Top of Data excerpts

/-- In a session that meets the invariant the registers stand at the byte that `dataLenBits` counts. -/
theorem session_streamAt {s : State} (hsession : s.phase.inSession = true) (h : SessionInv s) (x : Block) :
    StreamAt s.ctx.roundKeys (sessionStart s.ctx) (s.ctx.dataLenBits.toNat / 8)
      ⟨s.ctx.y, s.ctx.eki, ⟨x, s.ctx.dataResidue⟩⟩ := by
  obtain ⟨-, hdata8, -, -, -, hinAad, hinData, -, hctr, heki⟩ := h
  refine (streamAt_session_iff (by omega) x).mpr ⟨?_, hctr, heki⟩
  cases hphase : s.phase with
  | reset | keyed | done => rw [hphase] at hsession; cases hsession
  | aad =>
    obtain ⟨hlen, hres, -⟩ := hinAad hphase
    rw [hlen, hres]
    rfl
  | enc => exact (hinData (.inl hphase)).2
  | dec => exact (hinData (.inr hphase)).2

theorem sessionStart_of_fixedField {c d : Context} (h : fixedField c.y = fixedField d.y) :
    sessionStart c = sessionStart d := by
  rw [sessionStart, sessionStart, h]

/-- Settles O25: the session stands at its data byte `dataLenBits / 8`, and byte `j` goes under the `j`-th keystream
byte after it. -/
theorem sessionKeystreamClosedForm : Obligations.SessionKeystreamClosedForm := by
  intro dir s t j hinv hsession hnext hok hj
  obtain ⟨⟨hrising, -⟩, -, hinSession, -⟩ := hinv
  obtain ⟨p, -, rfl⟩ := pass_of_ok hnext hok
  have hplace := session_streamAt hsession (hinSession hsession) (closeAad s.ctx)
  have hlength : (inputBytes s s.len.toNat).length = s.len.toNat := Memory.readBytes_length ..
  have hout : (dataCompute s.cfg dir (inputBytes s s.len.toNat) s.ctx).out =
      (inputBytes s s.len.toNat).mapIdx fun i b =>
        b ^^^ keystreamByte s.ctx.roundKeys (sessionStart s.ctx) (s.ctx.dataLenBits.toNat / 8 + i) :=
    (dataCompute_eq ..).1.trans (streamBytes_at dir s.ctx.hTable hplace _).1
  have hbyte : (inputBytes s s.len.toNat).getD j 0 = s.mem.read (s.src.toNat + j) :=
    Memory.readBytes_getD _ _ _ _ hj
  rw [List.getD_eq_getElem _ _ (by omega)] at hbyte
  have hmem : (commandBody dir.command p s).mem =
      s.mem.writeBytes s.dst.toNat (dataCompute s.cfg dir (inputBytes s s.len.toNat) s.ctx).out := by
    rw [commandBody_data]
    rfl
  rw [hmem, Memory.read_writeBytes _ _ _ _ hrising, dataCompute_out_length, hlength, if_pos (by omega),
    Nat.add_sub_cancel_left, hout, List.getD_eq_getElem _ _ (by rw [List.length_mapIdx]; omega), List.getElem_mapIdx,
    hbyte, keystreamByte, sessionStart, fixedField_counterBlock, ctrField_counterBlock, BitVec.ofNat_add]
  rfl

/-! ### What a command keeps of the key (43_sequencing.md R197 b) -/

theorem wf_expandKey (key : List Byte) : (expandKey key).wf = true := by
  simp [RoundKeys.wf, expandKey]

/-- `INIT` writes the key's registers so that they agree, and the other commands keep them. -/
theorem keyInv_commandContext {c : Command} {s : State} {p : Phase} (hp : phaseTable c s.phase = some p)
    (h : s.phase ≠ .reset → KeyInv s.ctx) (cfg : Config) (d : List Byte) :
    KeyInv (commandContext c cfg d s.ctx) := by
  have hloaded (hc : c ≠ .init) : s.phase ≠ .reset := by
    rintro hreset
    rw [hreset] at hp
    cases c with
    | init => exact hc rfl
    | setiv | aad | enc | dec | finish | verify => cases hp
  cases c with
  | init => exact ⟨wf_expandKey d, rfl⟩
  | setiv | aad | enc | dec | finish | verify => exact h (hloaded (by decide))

Bottom of Data excerpts
Top of Data excerpts

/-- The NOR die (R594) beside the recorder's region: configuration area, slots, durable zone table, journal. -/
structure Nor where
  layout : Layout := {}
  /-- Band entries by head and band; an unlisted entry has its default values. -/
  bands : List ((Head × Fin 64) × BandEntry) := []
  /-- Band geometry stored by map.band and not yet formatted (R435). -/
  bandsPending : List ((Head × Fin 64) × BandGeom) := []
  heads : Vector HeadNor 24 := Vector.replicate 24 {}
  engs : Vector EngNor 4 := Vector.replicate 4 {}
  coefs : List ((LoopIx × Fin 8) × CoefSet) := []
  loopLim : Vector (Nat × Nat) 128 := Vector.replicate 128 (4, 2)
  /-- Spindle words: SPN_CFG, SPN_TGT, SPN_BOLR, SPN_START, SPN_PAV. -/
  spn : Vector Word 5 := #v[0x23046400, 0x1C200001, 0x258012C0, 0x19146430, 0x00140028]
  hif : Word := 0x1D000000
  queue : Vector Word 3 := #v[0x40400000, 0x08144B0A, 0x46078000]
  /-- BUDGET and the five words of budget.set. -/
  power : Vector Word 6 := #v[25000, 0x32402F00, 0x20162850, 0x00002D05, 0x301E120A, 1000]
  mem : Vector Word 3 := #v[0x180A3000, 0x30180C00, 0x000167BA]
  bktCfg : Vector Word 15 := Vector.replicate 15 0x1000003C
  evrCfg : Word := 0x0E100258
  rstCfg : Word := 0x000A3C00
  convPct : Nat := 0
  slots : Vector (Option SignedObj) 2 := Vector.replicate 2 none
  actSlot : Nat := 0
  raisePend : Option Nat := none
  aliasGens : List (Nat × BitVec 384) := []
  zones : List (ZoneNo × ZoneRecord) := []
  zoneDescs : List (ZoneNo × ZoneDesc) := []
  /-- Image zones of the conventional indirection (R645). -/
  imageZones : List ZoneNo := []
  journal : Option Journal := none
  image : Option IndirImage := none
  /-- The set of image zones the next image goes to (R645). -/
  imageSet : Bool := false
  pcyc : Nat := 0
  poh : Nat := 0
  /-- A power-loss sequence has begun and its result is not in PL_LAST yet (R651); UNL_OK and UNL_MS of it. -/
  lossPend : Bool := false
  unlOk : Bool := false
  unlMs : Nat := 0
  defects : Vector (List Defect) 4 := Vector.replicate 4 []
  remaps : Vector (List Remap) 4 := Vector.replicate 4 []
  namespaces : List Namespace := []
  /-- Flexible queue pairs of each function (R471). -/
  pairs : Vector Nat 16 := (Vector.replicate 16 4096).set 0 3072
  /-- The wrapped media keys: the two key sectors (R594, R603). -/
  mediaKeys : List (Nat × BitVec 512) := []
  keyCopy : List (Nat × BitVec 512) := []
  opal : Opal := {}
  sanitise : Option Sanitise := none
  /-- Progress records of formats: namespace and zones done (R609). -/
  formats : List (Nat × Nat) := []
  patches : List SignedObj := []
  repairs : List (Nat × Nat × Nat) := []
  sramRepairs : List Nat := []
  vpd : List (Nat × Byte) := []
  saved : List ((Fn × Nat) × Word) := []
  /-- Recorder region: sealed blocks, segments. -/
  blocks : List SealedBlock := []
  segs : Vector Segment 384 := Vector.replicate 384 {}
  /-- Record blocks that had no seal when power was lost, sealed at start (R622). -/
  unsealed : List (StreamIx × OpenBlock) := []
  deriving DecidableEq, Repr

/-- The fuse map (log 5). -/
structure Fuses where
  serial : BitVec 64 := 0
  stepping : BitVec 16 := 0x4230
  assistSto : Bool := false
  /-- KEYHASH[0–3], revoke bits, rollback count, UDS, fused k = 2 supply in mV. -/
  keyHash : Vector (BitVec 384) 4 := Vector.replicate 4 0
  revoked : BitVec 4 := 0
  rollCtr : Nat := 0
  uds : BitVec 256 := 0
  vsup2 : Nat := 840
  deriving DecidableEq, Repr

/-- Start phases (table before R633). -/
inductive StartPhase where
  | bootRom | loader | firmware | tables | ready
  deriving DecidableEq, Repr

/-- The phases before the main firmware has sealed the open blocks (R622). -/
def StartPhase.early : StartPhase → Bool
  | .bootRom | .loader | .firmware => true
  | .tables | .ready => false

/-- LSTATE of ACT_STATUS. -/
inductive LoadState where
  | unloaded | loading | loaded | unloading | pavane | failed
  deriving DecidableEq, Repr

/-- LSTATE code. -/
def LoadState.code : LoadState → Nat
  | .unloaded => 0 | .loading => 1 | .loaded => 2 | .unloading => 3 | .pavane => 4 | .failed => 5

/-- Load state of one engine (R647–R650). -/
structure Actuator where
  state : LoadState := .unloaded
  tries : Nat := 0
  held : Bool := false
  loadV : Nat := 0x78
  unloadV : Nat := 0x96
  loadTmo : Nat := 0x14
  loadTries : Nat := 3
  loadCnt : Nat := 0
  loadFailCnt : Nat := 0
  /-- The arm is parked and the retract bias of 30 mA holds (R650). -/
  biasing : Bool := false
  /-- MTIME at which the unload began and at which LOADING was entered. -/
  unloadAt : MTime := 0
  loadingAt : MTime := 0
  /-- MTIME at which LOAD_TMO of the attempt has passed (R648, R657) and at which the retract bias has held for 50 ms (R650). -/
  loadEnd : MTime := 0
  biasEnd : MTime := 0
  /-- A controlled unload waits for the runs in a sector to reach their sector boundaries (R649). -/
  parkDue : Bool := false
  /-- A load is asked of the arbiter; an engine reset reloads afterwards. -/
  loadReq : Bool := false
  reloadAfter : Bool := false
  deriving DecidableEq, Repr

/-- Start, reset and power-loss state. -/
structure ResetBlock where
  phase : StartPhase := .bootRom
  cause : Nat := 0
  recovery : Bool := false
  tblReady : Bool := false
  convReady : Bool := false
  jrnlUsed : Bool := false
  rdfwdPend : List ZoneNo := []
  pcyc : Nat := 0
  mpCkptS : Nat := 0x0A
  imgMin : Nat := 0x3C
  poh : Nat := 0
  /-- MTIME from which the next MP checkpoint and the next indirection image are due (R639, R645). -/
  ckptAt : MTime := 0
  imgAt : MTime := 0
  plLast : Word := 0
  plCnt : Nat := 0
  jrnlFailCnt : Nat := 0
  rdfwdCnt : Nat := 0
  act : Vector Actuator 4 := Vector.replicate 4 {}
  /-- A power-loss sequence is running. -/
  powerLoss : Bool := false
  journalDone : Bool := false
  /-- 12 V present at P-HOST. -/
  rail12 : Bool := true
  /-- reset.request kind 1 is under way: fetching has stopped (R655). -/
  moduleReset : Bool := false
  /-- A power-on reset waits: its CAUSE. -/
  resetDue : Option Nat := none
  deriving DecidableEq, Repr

Bottom of Data excerpts
Top of Data excerpts

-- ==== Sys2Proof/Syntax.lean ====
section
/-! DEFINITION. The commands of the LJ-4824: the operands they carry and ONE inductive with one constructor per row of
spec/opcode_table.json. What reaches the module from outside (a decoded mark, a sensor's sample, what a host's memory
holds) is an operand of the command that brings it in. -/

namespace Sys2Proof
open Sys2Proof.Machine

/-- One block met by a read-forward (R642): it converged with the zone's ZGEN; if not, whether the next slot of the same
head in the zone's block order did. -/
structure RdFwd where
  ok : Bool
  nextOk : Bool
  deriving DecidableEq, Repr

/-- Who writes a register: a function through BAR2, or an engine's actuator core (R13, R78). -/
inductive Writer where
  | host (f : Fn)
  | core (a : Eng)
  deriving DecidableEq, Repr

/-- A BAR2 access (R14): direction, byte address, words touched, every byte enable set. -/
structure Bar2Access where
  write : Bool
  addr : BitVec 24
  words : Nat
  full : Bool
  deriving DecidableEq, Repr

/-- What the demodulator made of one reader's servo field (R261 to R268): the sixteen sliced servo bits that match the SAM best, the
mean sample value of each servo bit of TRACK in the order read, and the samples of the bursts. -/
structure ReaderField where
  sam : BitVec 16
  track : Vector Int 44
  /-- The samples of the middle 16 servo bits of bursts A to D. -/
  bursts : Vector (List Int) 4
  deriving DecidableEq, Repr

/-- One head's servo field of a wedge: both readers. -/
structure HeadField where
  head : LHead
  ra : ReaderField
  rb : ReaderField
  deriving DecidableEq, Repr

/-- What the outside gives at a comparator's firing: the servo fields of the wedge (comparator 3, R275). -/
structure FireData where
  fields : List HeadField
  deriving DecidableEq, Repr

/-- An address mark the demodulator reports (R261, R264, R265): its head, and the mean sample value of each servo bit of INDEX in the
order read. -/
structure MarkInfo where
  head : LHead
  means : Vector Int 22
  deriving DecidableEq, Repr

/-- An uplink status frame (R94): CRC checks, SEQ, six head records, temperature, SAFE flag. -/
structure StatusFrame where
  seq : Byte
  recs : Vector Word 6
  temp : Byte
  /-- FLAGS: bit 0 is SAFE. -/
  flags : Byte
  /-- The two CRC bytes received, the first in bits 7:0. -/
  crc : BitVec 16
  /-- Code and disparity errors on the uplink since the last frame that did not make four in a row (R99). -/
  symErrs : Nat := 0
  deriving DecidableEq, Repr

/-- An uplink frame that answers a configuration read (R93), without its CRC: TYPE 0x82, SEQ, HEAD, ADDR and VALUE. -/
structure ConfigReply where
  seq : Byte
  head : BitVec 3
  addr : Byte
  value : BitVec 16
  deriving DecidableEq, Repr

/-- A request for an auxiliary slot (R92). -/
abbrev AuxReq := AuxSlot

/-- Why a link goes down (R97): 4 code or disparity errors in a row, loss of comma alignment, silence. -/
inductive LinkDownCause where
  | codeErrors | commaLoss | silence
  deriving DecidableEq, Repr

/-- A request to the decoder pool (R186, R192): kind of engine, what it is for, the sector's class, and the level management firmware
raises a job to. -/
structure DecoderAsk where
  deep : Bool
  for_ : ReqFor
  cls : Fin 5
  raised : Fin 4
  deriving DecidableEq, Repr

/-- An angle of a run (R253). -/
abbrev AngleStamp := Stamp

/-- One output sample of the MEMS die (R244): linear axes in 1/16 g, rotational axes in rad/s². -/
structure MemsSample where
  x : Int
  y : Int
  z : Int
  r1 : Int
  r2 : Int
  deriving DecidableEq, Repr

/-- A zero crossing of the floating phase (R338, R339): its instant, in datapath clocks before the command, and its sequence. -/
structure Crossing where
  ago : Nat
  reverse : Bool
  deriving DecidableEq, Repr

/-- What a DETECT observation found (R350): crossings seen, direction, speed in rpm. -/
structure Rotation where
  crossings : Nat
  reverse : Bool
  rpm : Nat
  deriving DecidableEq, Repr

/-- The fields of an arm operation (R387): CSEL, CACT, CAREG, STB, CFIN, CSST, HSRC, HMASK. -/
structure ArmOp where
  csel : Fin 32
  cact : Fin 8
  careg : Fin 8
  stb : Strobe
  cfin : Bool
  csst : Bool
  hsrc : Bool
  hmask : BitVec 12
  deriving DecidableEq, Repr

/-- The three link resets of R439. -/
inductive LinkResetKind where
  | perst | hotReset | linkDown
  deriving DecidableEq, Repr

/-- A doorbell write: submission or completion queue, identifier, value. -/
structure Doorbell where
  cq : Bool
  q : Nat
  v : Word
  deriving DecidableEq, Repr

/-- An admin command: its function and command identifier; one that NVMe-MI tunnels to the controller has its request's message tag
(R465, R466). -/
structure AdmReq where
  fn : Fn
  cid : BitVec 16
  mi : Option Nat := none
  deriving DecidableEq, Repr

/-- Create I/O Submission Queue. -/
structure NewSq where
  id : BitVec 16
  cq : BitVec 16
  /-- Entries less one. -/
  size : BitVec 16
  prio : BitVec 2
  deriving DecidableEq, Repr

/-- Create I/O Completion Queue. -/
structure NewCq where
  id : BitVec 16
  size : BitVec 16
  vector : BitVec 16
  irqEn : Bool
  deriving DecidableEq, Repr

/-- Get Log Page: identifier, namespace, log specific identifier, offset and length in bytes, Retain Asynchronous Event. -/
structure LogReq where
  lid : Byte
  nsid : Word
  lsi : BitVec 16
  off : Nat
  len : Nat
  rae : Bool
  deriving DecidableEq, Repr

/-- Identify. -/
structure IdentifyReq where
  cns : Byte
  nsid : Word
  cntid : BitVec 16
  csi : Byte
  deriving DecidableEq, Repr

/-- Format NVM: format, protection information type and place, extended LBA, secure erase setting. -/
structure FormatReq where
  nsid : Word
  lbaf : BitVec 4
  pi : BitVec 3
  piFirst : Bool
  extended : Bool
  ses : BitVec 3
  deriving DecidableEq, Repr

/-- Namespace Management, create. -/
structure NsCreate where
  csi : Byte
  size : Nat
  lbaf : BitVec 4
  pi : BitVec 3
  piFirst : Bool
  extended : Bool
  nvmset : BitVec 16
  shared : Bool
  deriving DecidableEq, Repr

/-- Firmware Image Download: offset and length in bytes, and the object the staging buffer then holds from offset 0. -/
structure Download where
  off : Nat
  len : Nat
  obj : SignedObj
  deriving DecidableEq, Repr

Bottom of Data excerpts

- Aim of the task -
Would you retype the lines above from the one with "obtain ⟨hlen, hres, -⟩ := hinAad hphase" down to the one with "(dataCompute_eq ..).1.trans (streamBytes_at", word for word, both ends included and no other lines?

- Solution to the problem -
    obtain ⟨hlen, hres, -⟩ := hinAad hphase
    rw [hlen, hres]
    rfl
  | enc => exact (hinData (.inl hphase)).2
  | dec => exact (hinData (.inr hphase)).2

theorem sessionStart_of_fixedField {c d : Context} (h : fixedField c.y = fixedField d.y) :
    sessionStart c = sessionStart d := by
  rw [sessionStart, sessionStart, h]

/-- Settles O25: the session stands at its data byte `dataLenBits / 8`, and byte `j` goes under the `j`-th keystream
byte after it. -/
theorem sessionKeystreamClosedForm : Obligations.SessionKeystreamClosedForm := by
  intro dir s t j hinv hsession hnext hok hj
  obtain ⟨⟨hrising, -⟩, -, hinSession, -⟩ := hinv
  obtain ⟨p, -, rfl⟩ := pass_of_ok hnext hok
  have hplace := session_streamAt hsession (hinSession hsession) (closeAad s.ctx)
  have hlength : (inputBytes s s.len.toNat).length = s.len.toNat := Memory.readBytes_length ..
  have hout : (dataCompute s.cfg dir (inputBytes s s.len.toNat) s.ctx).out =
      (inputBytes s s.len.toNat).mapIdx fun i b =>
        b ^^^ keystreamByte s.ctx.roundKeys (sessionStart s.ctx) (s.ctx.dataLenBits.toNat / 8 + i) :=
    (dataCompute_eq ..).1.trans (streamBytes_at dir s.ctx.hTable hplace _).1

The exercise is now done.